## TASK REQUIREMENTS
The lines to be extracted run from the start of the listing through the line containing "their number. -/"; copy them exactly and nothing else.
----------------------------------------
/-- Taking schemes changes scheme records alone. -/
theorem takeSchemes_eq (taken : List SchemeCopy) : ∀ s : State, s.takeSchemes taken =
    { s with arming := { s.arming with schemes := (s.takeSchemes taken).arming.schemes } } := by
  induction taken with
  | nil => intro s; rfl
  | cons x l ih =>
    intro s
    have h : s.takeSchemes (x :: l) = (s.updScheme x.scheme (fun r => r.calm .operating)).takeSchemes l := rfl
    rw [h]
    conv_lhs => rw [ih]
    rfl

/-- Counts cleared twice are cleared. -/
theorem calm_calm (r : SchemeRec) (x : SchemeState) : (r.calm x).calm x = r.calm x := rfl

/-- What taking schemes leaves in each scheme (R21). -/
theorem takeSchemes_scheme (taken : List SchemeCopy) : ∀ (s : State) (i : Nat), i < s.arming.schemes.length →
    (s.takeSchemes taken).scheme i = if (∃ t ∈ taken, t.scheme = i) then (s.scheme i).calm .operating else s.scheme i := by
  induction taken with
  | nil => intro s i _; simp [State.takeSchemes]
  | cons x l ih =>
    intro s i hi
    have h : s.takeSchemes (x :: l) = (s.updScheme x.scheme (fun r => r.calm .operating)).takeSchemes l := rfl
    rw [h, ih]
    · by_cases hx : x.scheme = i
      · subst hx
        have : (s.updScheme x.scheme (fun r => r.calm .operating)).scheme x.scheme = (s.scheme x.scheme).calm .operating :=
          getD_modify_self _ _ hi _ _
        rw [this]; simp [calm_calm]
      · have : (s.updScheme x.scheme (fun r => r.calm .operating)).scheme i = s.scheme i :=
          getD_modify_ne _ _ _ hx _ _
        rw [this]; simp [hx]
    · simpa [State.updScheme] using hi

/-- Taking schemes keeps their number. -/
theorem takeSchemes_length (taken : List SchemeCopy) (s : State) : (s.takeSchemes taken).arming.schemes.length =
    s.arming.schemes.length :=
  foldl_keeps (fun s : State => s.arming.schemes.length) (fun s t => by simp [State.updScheme]) taken s

/-- A new operation id is not 0. -/
theorem newId_pos (s : State) : 1 ≤ s.newId := by
  have h : ∀ l n id, 1 ≤ id → 1 ≤ freeId l n id := by
    intro l n
    induction n with
    | zero => intro id h; exact h
    | succ n ih =>
      intro id h
      simp only [freeId]
      split
      · apply ih; unfold nextId; split <;> omega
      · exact h
  apply h; unfold nextId; split <;> omega

/-- Work has id 0 exactly when 8 operations are open (R71). -/
theorem workId_zero (s : State) : s.workId = 0 ↔ 8 ≤ s.tracker.ops.length := by
  unfold State.workId State.canTrack
  have := newId_pos s
  split
  · rename_i h; simp at h; omega
  · rename_i h; simp at h; omega

/-- What hand-ins leave alone. -/
structure HandKeeps where
  states : List (SchemeState × Option SelRecord × Option Time × Nat × Nat × Nat)
  log : LogState
  monitor : MonitorState
  engine : Option Snapshot
  lastId : Nat
  ids : List (Nat × Nat × OpPhase)
  untracked : Bool
  gate : Bool
  len : Nat

/-- The features of a state that hand-ins leave alone. -/
def State.handKeeps (s : State) : HandKeeps := 
  ⟨s.arming.schemes.map (fun r => (r.state, r.selection, r.resetTimer, r.armCount, r.disarmCount,
    r.stress)), s.log, s.monitor, s.engine, s.tracker.lastId,
  s.tracker.ops.map (fun o => (o.id, o.contingency, o.phase)), s.notices.untrackedOperation, s.arming.gateOpen,
      s.arming.schemes.length⟩

/-- A latched request keeps them. -/
theorem handKeeps_latchHardTrip (s : State) (i : Nat) : State.handKeeps (s.latchHardTrip i) = State.handKeeps s := by
  unfold State.latchHardTrip
  split
  · simp only [State.handKeeps, State.updScheme, State.setArming]
    rw [map_modify_keep (fun r : SchemeRec => (r.state, r.selection, r.resetTimer, r.armCount, r.disarmCount, r.stress))
        (fun r => { r with hardTrip := true }) (fun a => rfl)]
    simp
  · rfl

/-- Recording a hand-in keeps an operation's id, contingency and phase. -/
theorem record_id (op : Operation) (n : Node) (o : HandOutcome) : (op.record n o).id = op.id
    ∧ (op.record n o).contingency = op.contingency ∧ (op.record n o).phase = op.phase := by
  unfold Operation.record
  dsimp only
  split <;> exact ⟨rfl, rfl, rfl⟩

/-- A hand-in keeps them. -/
theorem handKeeps_handIn (id p : Nat) (taken : List Nat) (s : State) (n : Node) :
    (State.handIn id p taken s n).handKeeps = s.handKeeps := by
  have h1 : ∀ o, State.handKeeps (s.applyHand id p taken n o) = State.handKeeps s := by
    intro o
    cases o with
    | dropped =>
      simp only [State.applyHand]
      unfold State.latchDropped
      split
      · exact (handKeeps_latchHardTrip _ _).trans rfl
      · exact (foldl_keeps State.handKeeps handKeeps_latchHardTrip taken _).trans rfl
    | _ => rfl
  unfold State.handIn
  dsimp only
  split
  · exact h1 _
  · rw [← h1 (s.handOutcome id n.action)]
    simp only [State.handKeeps, State.updOp, State.setTracker, List.map_map]
    congr 1
    apply List.map_congr_left
    intro o _
    simp only [Function.comp]
    split
    · have := record_id o n (s.handOutcome id n.action); rw [this.1, this.2.1, this.2.2]
    · rfl

/-- A list of hand-ins keeps them. -/
theorem handKeeps_handIns (id p : Nat) (taken : List Nat) (l : List Node) (s : State) :
    (l.foldl (State.handIn id p taken) s).handKeeps = s.handKeeps :=
  foldl_keeps State.handKeeps (fun s n => handKeeps_handIn id p taken s n) l s

/-- So every scheme keeps its state. -/
theorem handKeeps_state {s t : State} (h : t.handKeeps = s.handKeeps) (i : Nat) (hi : i < s.arming.schemes.length) :
    (t.scheme i).state =
    (s.scheme i).state := by
  have h1 := congrArg HandKeeps.states h
  have h2 := congrArg HandKeeps.len h
  simp only [State.handKeeps] at h1 h2
  have := congrArg (fun l => l[i]?) h1
  simp only [List.getElem?_map] at this
  simp only [State.scheme, List.getD]
  rw [List.getElem?_eq_getElem hi, List.getElem?_eq_getElem (by omega)] at this ⊢
  simp at this
  simp [this.1]

/-- The outstanding count after a hand-in (R90). -/
theorem record_outstanding (op : Operation) (n : Node) (o : HandOutcome) : (op.record n o).outstanding =
    op.outstanding + o.counts := by
  unfold Operation.record; dsimp only; split <;> rfl

/-- OVERFLOW after a hand-in (R79). -/
theorem record_overflow (op : Operation) (n : Node) (o : HandOutcome) : (op.record n o).overflow =
    (op.overflow || o == HandOutcome.dropped) := by
  unfold Operation.record; dsimp only; split <;> rfl

/-- What ending the work of a list of schemes does (R22). -/
theorem endWork_spec (l : List Nat) : ∀ (s : State), (∀ i ∈ l, i < s.arming.schemes.length) →
   let t := l.foldl State.endWork s
   t = { s with arming := { s.arming with schemes := t.arming.schemes } } ∧ t.arming.schemes.length = s.arming.schemes.length ∧
   ∀ i < s.arming.schemes.length, t.scheme i = if i ∈ l ∧ (s.scheme i).state = .operating then { s.scheme i with
    state := .operated
    resetTimer := if (s.active.scheme i).resetDelay = 0 then none else some (s.after ((s.active.scheme i).resetDelay * 1000))
        } else s.scheme i := by
  induction l with
  | nil => intro s _; exact ⟨rfl, rfl, fun i _ => by simp⟩
  | cons x l ih =>
    intro s hl
    simp only [List.foldl_cons]
    have e0 : s.endWork x = { s with arming := { s.arming with schemes := (s.endWork x).arming.schemes } } := by
      unfold State.endWork; split <;> rfl
    have e1 : (s.endWork x).arming.schemes.length = s.arming.schemes.length := by
      unfold State.endWork; split
      · simp [State.toOperated, State.updScheme]
      · rfl
    obtain ⟨a, b, c⟩ := ih (s.endWork x) (by rw [e1]; intro i hi; exact hl i (List.mem_cons_of_mem _ hi))
    have hx := hl x List.mem_cons_self
    have hs : ∀ i, (s.endWork x).scheme i = if i = x ∧ (s.scheme i).state = .operating then { s.scheme i with
        state := .operated
        resetTimer := if (s.active.scheme i).resetDelay = 0 then none else some (s.after ((s.active.scheme i).resetDelay * 1000))
            } else s.scheme i := by
      intro i
      unfold State.endWork
      by_cases hi : i = x
      · subst hi
        by_cases ho : (s.scheme i).state = .operating
        · rw [if_pos ho, if_pos ⟨rfl, ho⟩]
          exact getD_modify_self _ _ hx _ _
        · rw [if_neg ho, if_neg (fun h => ho h.2)]
      · by_cases ho' : (s.scheme x).state = .operating
        · rw [if_pos ho', if_neg (fun h => hi h.1)]
          exact getD_modify_ne _ _ _ (Ne.symm hi) _ _
        · rw [if_neg ho', if_neg (fun h => hi h.1)]
    refine ⟨?_, b.trans e1, fun i hi => ?_⟩
    · generalize List.foldl State.endWork (s.endWork x) l = t at a
      rw [a]
      generalize s.endWork x = u at e0
      rw [e0]
    · rw [c i (by rw [e1]; exact hi), hs]
      have ha : (s.endWork x).active = s.active := by rw [e0]; rfl
      have hb : (s.endWork x).after = s.after := by rw [e0]; rfl
      rw [ha, hb]
      by_cases ho : (s.scheme i).state = .operating
      · by_cases hix : i = x
        · subst hix; simp [ho]
        · by_cases hil : i ∈ l <;> simp [hix, ho, hil]
      · simp [ho]

/-- What latching a list of schemes does (R19). -/
theorem latchHardTrip_spec (l : List Nat) : ∀ s : State, let t := l.foldl State.latchHardTrip s
    t = { s with arming := { s.arming with schemes := t.arming.schemes } } ∧ t.arming.schemes.length = s.arming.schemes.length
    ∧ ∀ i < s.arming.schemes.length, t.scheme i = if i ∈ l ∧ (s.active.scheme i).hardTripEnable =
        true then { s.scheme i with hardTrip := true } else s.scheme i := by
  induction l with
  | nil => intro s; exact ⟨rfl, rfl, fun i _ => by simp⟩
  | cons x l ih =>
    intro s
    simp only [List.foldl_cons]
    have e0 : s.latchHardTrip x = { s with arming := { s.arming with schemes := (s.latchHardTrip x).arming.schemes } } := by
      unfold State.latchHardTrip; split <;> rfl
    have e1 : (s.latchHardTrip x).arming.schemes.length = s.arming.schemes.length := by
      unfold State.latchHardTrip; split
      · simp [State.updScheme]
      · rfl
    obtain ⟨a, b, c⟩ := ih (s.latchHardTrip x)
    have hs : ∀ i < s.arming.schemes.length, (s.latchHardTrip x).scheme i = if i = x
        ∧ (s.active.scheme i).hardTripEnable = true then { s.scheme i with hardTrip := true } else s.scheme i := by
      intro i hl
      unfold State.latchHardTrip
      by_cases hi : i = x
      · subst hi
        by_cases ho : (s.active.scheme i).hardTripEnable = true
        · rw [if_pos ho, if_pos ⟨rfl, ho⟩]
          exact getD_modify_self _ _ hl _ _
        · rw [if_neg ho, if_neg (fun h => ho h.2)]
      · by_cases ho' : (s.active.scheme x).hardTripEnable = true
        · rw [if_pos ho', if_neg (fun h => hi h.1)]
          exact getD_modify_ne _ _ _ (Ne.symm hi) _ _
        · rw [if_neg ho', if_neg (fun h => hi h.1)]
    refine ⟨?_, b.trans e1, fun i hi => ?_⟩
    · generalize List.foldl State.latchHardTrip (s.latchHardTrip x) l = t at a
      rw [a]
      generalize s.latchHardTrip x = u at e0
      rw [e0]
    · rw [c i (by rw [e1]; exact hi), hs i hi]
      have ha : (s.latchHardTrip x).active = s.active := by rw [e0]; rfl
      rw [ha]
      by_cases ho : (s.active.scheme i).hardTripEnable = true
      · by_cases hix : i = x
        · subst hix; simp [ho]
        · by_cases hil : i ∈ l <;> simp [hix, ho, hil]
      · simp [ho]

/-- The id `k` places further in the cycle (R88). -/
def iterId : Nat → Nat → Nat
  | 0, id => id
  | k+1, id => iterId k (nextId id)

/-- The cycle of ids in closed form. -/
theorem iterId_eq (k : Nat) : ∀ id, 1 ≤ id → id ≤ 255 → iterId k id = (id - 1 + k) % 255 + 1 := by
  induction k with
  | zero => intro id h1 h2; simp [iterId]; omega
  | succ k ih =>
    intro id h1 h2
    simp only [iterId]
    unfold nextId
    split
    · rw [ih 1 (by omega) (by omega)]; omega
    · rw [ih _ (by omega) (by omega)]; congr 2; omega

/-- A search that ends at an open id has met only open ids. -/
theorem freeId_mem (l : List Nat) (n : Nat) : ∀ id, freeId l n id ∈ l → ∀ k ≤ n, iterId k id ∈ l := by
  induction n with
  | zero => intro id h k State.handKeeps; have : k = 0 := by omega
            subst this; exact h
  | succ n ih =>
    intro id h k State.handKeeps
    simp only [freeId] at h
    split at h
    · rename_i hc
      cases k with
      | zero => exact by simpa [iterId] using hc
      | succ k => exact ih _ h k (by omega)
    · rename_i hc; simp at hc; exact absurd h hc

/-- The search keeps to 1..255. -/
theorem freeId_range (l : List Nat) (n : Nat) :
    ∀ id, 1 ≤ id → id ≤ 255 → 1 ≤ freeId l n id ∧ freeId l n id ≤ 255 := by
  induction n with
  | zero => intro id h h'; exact ⟨h, h'⟩
  | succ n ih =>
    intro id h h'
    simp only [freeId]
    split
    · apply ih <;> (unfold nextId; split <;> omega)
    · exact ⟨h, h'⟩

/-- The search for a free id stops at the first that is not open (R88). -/
theorem freeId_first (l : List Nat) (n : Nat) : ∀ id, ∃ d ≤ n, freeId l n id = iterId d id ∧ ∀ j < d, iterId j id ∈ l := by
  induction n with
  | zero => intro id; exact ⟨0, le_refl _, rfl, fun j hj => absurd hj (Nat.not_lt_zero _)⟩
  | succ n ih =>
    intro id
    simp only [freeId]
    split
    · rename_i hc
      obtain ⟨d, h1, h2, h3⟩ := ih (nextId id)
      refine ⟨d + 1, by omega, h2, fun j hj => ?_⟩
      cases j with
      | zero => simpa [iterId] using hc
      | succ j => exact h3 j (by omega)
    · exact ⟨0, by omega, rfl, fun j hj => absurd hj (Nat.not_lt_zero _)⟩

/-- A new id is not open (R88). -/
theorem newId_fresh (s : State) (h : s.tracker.ops.length < 8) (hl : s.tracker.lastId ≤ 255) :
    s.newId ∉ s.tracker.ops.map Operation.id := by
  intro hm
  unfold State.newId at hm
  have hn1 : 1 ≤ nextId s.tracker.lastId ∧ nextId s.tracker.lastId ≤ 255 := by unfold nextId; split <;> omega
  have := freeId_mem _ _ _ hm
  have hnd : ((List.range 10).map (fun k => iterId k (nextId s.tracker.lastId))).Nodup := by
    rw [List.nodup_map_iff_inj_on List.nodup_range]
    intro x hx y hy he
    rw [List.mem_range] at hx hy
    rw [iterId_eq _ _ hn1.1 hn1.2, iterId_eq _ _ hn1.1 hn1.2] at he
    omega
  have hsub : ((List.range 10).map (fun k => iterId k (nextId s.tracker.lastId))) ⊆ s.tracker.ops.map Operation.id := by
    intro x hx
    rw [List.mem_map] at hx
    obtain ⟨k, State.handKeeps, rfl⟩ := hx
    rw [List.mem_range] at State.handKeeps
    exact this k (by omega)
  have := (List.Nodup.subperm hnd hsub).length_le
  simp at this
  omega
----------------------------------------
## RESULT BELOW
/-- Taking schemes changes scheme records alone. -/
theorem takeSchemes_eq (taken : List SchemeCopy) : ∀ s : State, s.takeSchemes taken =
    { s with arming := { s.arming with schemes := (s.takeSchemes taken).arming.schemes } } := by
  induction taken with
  | nil => intro s; rfl
  | cons x l ih =>
    intro s
    have h : s.takeSchemes (x :: l) = (s.updScheme x.scheme (fun r => r.calm .operating)).takeSchemes l := rfl
    rw [h]
    conv_lhs => rw [ih]
    rfl

/-- Counts cleared twice are cleared. -/
theorem calm_calm (r : SchemeRec) (x : SchemeState) : (r.calm x).calm x = r.calm x := rfl

/-- What taking schemes leaves in each scheme (R21). -/
theorem takeSchemes_scheme (taken : List SchemeCopy) : ∀ (s : State) (i : Nat), i < s.arming.schemes.length →
    (s.takeSchemes taken).scheme i = if (∃ t ∈ taken, t.scheme = i) then (s.scheme i).calm .operating else s.scheme i := by
  induction taken with
  | nil => intro s i _; simp [State.takeSchemes]
  | cons x l ih =>
    intro s i hi
    have h : s.takeSchemes (x :: l) = (s.updScheme x.scheme (fun r => r.calm .operating)).takeSchemes l := rfl
    rw [h, ih]
    · by_cases hx : x.scheme = i
      · subst hx
        have : (s.updScheme x.scheme (fun r => r.calm .operating)).scheme x.scheme = (s.scheme x.scheme).calm .operating :=
          getD_modify_self _ _ hi _ _
        rw [this]; simp [calm_calm]
      · have : (s.updScheme x.scheme (fun r => r.calm .operating)).scheme i = s.scheme i :=
          getD_modify_ne _ _ _ hx _ _
        rw [this]; simp [hx]
    · simpa [State.updScheme] using hi

/-- Taking schemes keeps their number. -/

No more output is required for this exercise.